▶ [Instructions to follow] After locating "AX, port (R215, R216). -/" in the listing below, copy that line and each one after it exactly, ending with the line that has "sreg: R207. -/".

┄┄┄┄┄┄┄┄┄┄

-- ==== Sys2Proof/Machine/DataTransfer.lean ====
section
/-!
DEFINITION. Data transfer (40_data_transfer.md, R200-R225): MOV PUSH POP XCHG XLAT IN OUT LEA LDS LES LAHF SAHF PUSHF POPF, with POP CS and MOV CS
(R414, R416).
-/

namespace Sys2Proof.Machine

/-- `r <- read(E)` at width 8 (R200). -/
def State.load8 (s : State) (r : Reg8) (l : Loc Reg8) : State :=
  let x := s.read8 l
  x.2.setReg8 r x.1

/-- `r <- read(E)` at width 16 (R200). -/
def State.load16 (s : State) (r : Reg16) (l : Loc Reg16) : State :=
  let x := s.read16 l
  x.2.setReg16 r x.1

/-- The interrupt shadow after a write to a segment register (R462). -/
def State.setShadow (s : State) : State := { s with intr := { s.intr with shadow := true } }

/-- MOV sreg, E: the read uses the old segments; the shadow is set (R205). -/
def State.movSeg (s : State) (r : SReg) (e : Rm16) : State :=
  let x := s.read16 (s.locate e)
  (x.2.setSeg r x.1).setShadow

/-- POP sreg: the word is read through the old SS; the shadow is set (R210). -/
def State.popSeg (s : State) (r : SReg) : State := (s.pop.2.setSeg r s.pop.1).setShadow

/-- A write of CS without a flush (R414): the next bytes, up to Q_CAP of them, a free number, still come from the old CS. The cycle level draws the number too
(R499) but has the queue itself, which makes it exact (log 12). -/
def State.setCsNoFlush (s : State) (v : Word) : State :=
  let k := s.drawNat
  let t := k.2.setSeg .cs v
  if s.port.replay then t else { t with fetchRace := some ⟨s.segs.cs, k.1 % (s.cfg.qCap + 1)⟩ }

/-- MOV CS, E (R416). -/
def State.movCs (s : State) (e : Rm16) : State :=
  let x := s.read16 (s.locate e)
  (x.2.setCsNoFlush x.1).setShadow

/-- POP CS (R414). -/
def State.popCs (s : State) : State := (s.pop.2.setCsNoFlush s.pop.1).setShadow

/-- The value PUSH E stores: the operand, or for SP itself a free choice of the old and the decremented SP (R208; log 10). -/
def State.pushValue (s : State) (e : Rm16) (v : Word) : Word × State :=
  match e with
  | .reg .sp =>
    let b := s.drawBit
    (if b.1 then v else v - 2, b.2)
  | .reg _ => (v, s)
  | .mem _ => (v, s)

/-- PUSH E (R208). -/
def State.pushOperand (s : State) (e : Rm16) : State :=
  let x := s.read16 (s.locate e)
  let p := x.2.pushValue e x.1
  p.2.push p.1

/-- POP r16: `r <- Pop()`, so POP SP leaves the word read (R209). -/
def State.popReg16 (s : State) (r : Reg16) : State := s.pop.2.setReg16 r s.pop.1

/-- POP E (R211). -/
def State.popOperand (s : State) (e : Rm16) : State := s.pop.2.write16 (s.locate e) s.pop.1

/-- XCHG E, G at width 8: one read, then one write, then G (R212). -/
def State.exchange8 (s : State) (e : Rm8) (g : Reg8) : State :=
  let l := s.locate e
  let x := s.read8 l
  (x.2.write8 l (s.reg8 g)).setReg8 g x.1

/-- XCHG E, G at width 16 (R212). -/
def State.exchange16 (s : State) (e : Rm16) (g : Reg16) : State :=
  let l := s.locate e
  let x := s.read16 l
  (x.2.write16 l (s.reg16 g)).setReg16 g x.1

/-- IN AL, port (R215, R216). -/
def State.inputByte (s : State) (p : Word) : State :=
  let x := s.ioRdB p
  x.2.setReg8 .al x.1

/-- IN AX, port (R215, R216). -/
def State.inputWord (s : State) (p : Word) : State :=
  let x := s.ioRdW p
  x.2.setReg16 .ax x.1

/-- LDS and LES: both words are read before either register is written (R220, R221). -/
def State.loadFar (s : State) (r : SReg) (g : Reg16) (ea : Ea) : State :=
  let p := s.rdFar (s.operandSeg (defaultSeg ea)) (s.eaOffset ea)
  (p.2.2.setReg16 g p.1).setSeg r p.2.1

/-- SAHF: SF, ZF, AF, PF and CF from the byte's bits 7, 6, 4, 2 and 0 (R223). -/
def State.setLowFlags (s : State) (v : Byte) : State :=
  ((((s.setFlag .sf (v.getLsbD 7)).setFlag .zf (v.getLsbD 6)).setFlag .af (v.getLsbD 4)).setFlag .pf (v.getLsbD 2)).setFlag .cf (v.getLsbD 0)

/-! ## The meanings, one for each constructor -/

/-- 06 0E 16 1E PUSH sreg: R207. -/
def execPushSreg (sr : SReg) (s : State) : Res := .next (s.push (s.seg sr))

/-- 07 17 1F POP sreg: R210; 0F POP CS: R414. -/
def execPopSreg (sr : SReg) (s : State) : Res :=
  match sr with
  | .cs => undocumented s (.next s.popCs)
  | .es => .next (s.popSeg .es)
  | .ss => .next (s.popSeg .ss)
  | .ds => .next (s.popSeg .ds)

/-- 50+r PUSH r16: R206. -/
def execPushReg (r : Reg16) (s : State) : Res :=
  match r with
  | .sp => .next (s.push (s.reg16 .sp - 2))
  | .ax | .cx | .dx | .bx | .bp | .si | .di => .next (s.push (s.reg16 r))

/-- 58+r POP r16: R209. -/
def execPopReg (r : Reg16) (s : State) : Res := .next (s.popReg16 r)

/-- 86 XCHG Eb,Gb: R212. -/
def execXchgEbGb (e : Rm8) (g : Reg8) (s : State) : Res := .next (s.exchange8 e g)

/-- 87 XCHG Ev,Gv: R212. -/
def execXchgEvGv (e : Rm16) (g : Reg16) (s : State) : Res := .next (s.exchange16 e g)

/-- 88 MOV Eb,Gb: R200. -/
def execMovEbGb (e : Rm8) (g : Reg8) (s : State) : Res := .next (s.write8 (s.locate e) (s.reg8 g))

/-- 89 MOV Ev,Gv: R200. -/
def execMovEvGv (e : Rm16) (g : Reg16) (s : State) : Res := .next (s.write16 (s.locate e) (s.reg16 g))

/-- 8A MOV Gb,Eb: R200. -/
def execMovGbEb (g : Reg8) (e : Rm8) (s : State) : Res := .next (s.load8 g (s.locate e))

/-- 8B MOV Gv,Ev: R200. -/
def execMovGvEv (g : Reg16) (e : Rm16) (s : State) : Res := .next (s.load16 g (s.locate e))

/-- 8C /0 to /3 MOV Ew,sreg: R204; second: 8C /4 to /7: R416. -/
def execMovEwSw (v : Enc) (sr : SReg) (e : Rm16) (s : State) : Res := documentedMain v s (.next (s.write16 (s.locate e) (s.seg sr)))

/-- 8D LEA Gv,M: R219. -/
def execLeaGvM (g : Reg16) (e : Rm16) (s : State) : Res := memoryOnly e s fun ea => .next (s.setReg16 g (s.eaOffset ea))

/-- 8E /0 /2 /3 MOV sreg,Ew: R205; CS and second (8E /4 to /7): R416. -/
def execMovSwEw (v : Enc) (sr : SReg) (e : Rm16) (s : State) : Res :=
  match sr with
  | .cs => undocumented s (.next (s.movCs e))
  | .es => documentedMain v s (.next (s.movSeg .es e))
  | .ss => documentedMain v s (.next (s.movSeg .ss e))
  | .ds => documentedMain v s (.next (s.movSeg .ds e))

/-- 8F /0 POP Ev: R211; /1 to /7: R417. -/
def execPopEv (reg : BitVec 3) (e : Rm16) (s : State) : Res := documentedZero reg s (.next (s.popOperand e))

/-- 91 to 97 XCHG AX,r16, r not AX: R213. -/
def execXchgAX (r : Reg16) (s : State) : Res := .next ((s.setReg16 .ax (s.reg16 r)).setReg16 r (s.reg16 .ax))

/-- 9C PUSHF: R224. -/
def execPushf (s : State) : Res := .next (s.push s.flagsWord)

/-- 9D POPF: R225. -/
def execPopf (s : State) : Res := .next (s.pop.2.setFlags s.pop.1)

/-- 9E SAHF: R223. -/
def execSahf (s : State) : Res := .next (s.setLowFlags (s.reg8 .ah))

/-- 9F LAHF: R222. -/
def execLahf (s : State) : Res := .next (s.setReg8 .ah (lowByte s.flagsWord))

/-- A0 MOV AL,Ob: R203. -/
def execMovALOb (off : Word) (s : State) : Res := .next (s.load8 .al (.mem (s.operandSeg .ds) off))

/-- A1 MOV AX,Ov: R203. -/
def execMovAXOv (off : Word) (s : State) : Res := .next (s.load16 .ax (.mem (s.operandSeg .ds) off))

/-- A2 MOV Ob,AL: R203. -/
def execMovObAL (off : Word) (s : State) : Res := .next (s.wrB (s.operandSeg .ds) off (s.reg8 .al))

/-- A3 MOV Ov,AX: R203. -/
def execMovOvAX (off : Word) (s : State) : Res := .next (s.wrW (s.operandSeg .ds) off (s.reg16 .ax))

/-- B0+r MOV r8,Ib: R202. -/
def execMovRegIb (r : Reg8) (imm : Byte) (s : State) : Res := .next (s.setReg8 r imm)

/-- B8+r MOV r16,Iv: R202. -/
def execMovRegIv (r : Reg16) (imm : Word) (s : State) : Res := .next (s.setReg16 r imm)

/-- C4 LES Gv,Mp: R221. -/
def execLesGvMp (g : Reg16) (e : Rm16) (s : State) : Res := memoryOnly e s fun ea => .next (s.loadFar .es g ea)

/-- C5 LDS Gv,Mp: R220. -/
def execLdsGvMp (g : Reg16) (e : Rm16) (s : State) : Res := memoryOnly e s fun ea => .next (s.loadFar .ds g ea)

/-- C6 /0 MOV Eb,Ib: R201; /1 to /7: R418. -/
def execMovEbIb (reg : BitVec 3) (e : Rm8) (imm : Byte) (s : State) : Res := documentedZero reg s (.next (s.write8 (s.locate e) imm))

/-- C7 /0 MOV Ev,Iv: R201; /1 to /7: R418. -/
def execMovEvIv (reg : BitVec 3) (e : Rm16) (imm : Word) (s : State) : Res := documentedZero reg s (.next (s.write16 (s.locate e) imm))

/-- D7 XLAT: R214. -/
def execXlat (s : State) : Res := .next (s.load8 .al (.mem (s.operandSeg .ds) (s.reg16 .bx + (s.reg8 .al).setWidth 16)))

/-- E4 IN AL,Ib: R215. -/
def execInALIb (port : Byte) (s : State) : Res := .next (s.inputByte (port.setWidth 16))

/-- E5 IN AX,Ib: R215. -/
def execInAXIb (port : Byte) (s : State) : Res := .next (s.inputWord (port.setWidth 16))

/-- E6 OUT Ib,AL: R217. -/
def execOutIbAL (port : Byte) (s : State) : Res := .next (s.ioWrB (port.setWidth 16) (s.reg8 .al))

/-- E7 OUT Ib,AX: R217. -/
def execOutIbAX (port : Byte) (s : State) : Res := .next (s.ioWrW (port.setWidth 16) (s.reg16 .ax))

/-- EC IN AL,DX: R216. -/
def execInALDX (s : State) : Res := .next (s.inputByte (s.reg16 .dx))

/-- ED IN AX,DX: R216. -/
def execInAXDX (s : State) : Res := .next (s.inputWord (s.reg16 .dx))

/-- EE OUT DX,AL: R218. -/
def execOutDXAL (s : State) : Res := .next (s.ioWrB (s.reg16 .dx) (s.reg8 .al))

/-- EF OUT DX,AX: R218. -/
def execOutDXAX (s : State) : Res := .next (s.ioWrW (s.reg16 .dx) (s.reg16 .ax))

/-- FF /6 PUSH Ev: R208; second: FF /7: R422. -/
def execPushEv (v : Enc) (e : Rm16) (s : State) : Res := documentedMain v s (.next (s.pushOperand e))

end Sys2Proof.Machine
end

┄┄┄┄┄┄┄┄┄┄

▶ [Response for this exercise]
/-- IN AX, port (R215, R216). -/
def State.inputWord (s : State) (p : Word) : State :=
  let x := s.ioRdW p
  x.2.setReg16 .ax x.1

/-- LDS and LES: both words are read before either register is written (R220, R221). -/
def State.loadFar (s : State) (r : SReg) (g : Reg16) (ea : Ea) : State :=
  let p := s.rdFar (s.operandSeg (defaultSeg ea)) (s.eaOffset ea)
  (p.2.2.setReg16 g p.1).setSeg r p.2.1

/-- SAHF: SF, ZF, AF, PF and CF from the byte's bits 7, 6, 4, 2 and 0 (R223). -/
def State.setLowFlags (s : State) (v : Byte) : State :=
  ((((s.setFlag .sf (v.getLsbD 7)).setFlag .zf (v.getLsbD 6)).setFlag .af (v.getLsbD 4)).setFlag .pf (v.getLsbD 2)).setFlag .cf (v.getLsbD 0)

/-! ## The meanings, one for each constructor -/

/-- 06 0E 16 1E PUSH sreg: R207. -/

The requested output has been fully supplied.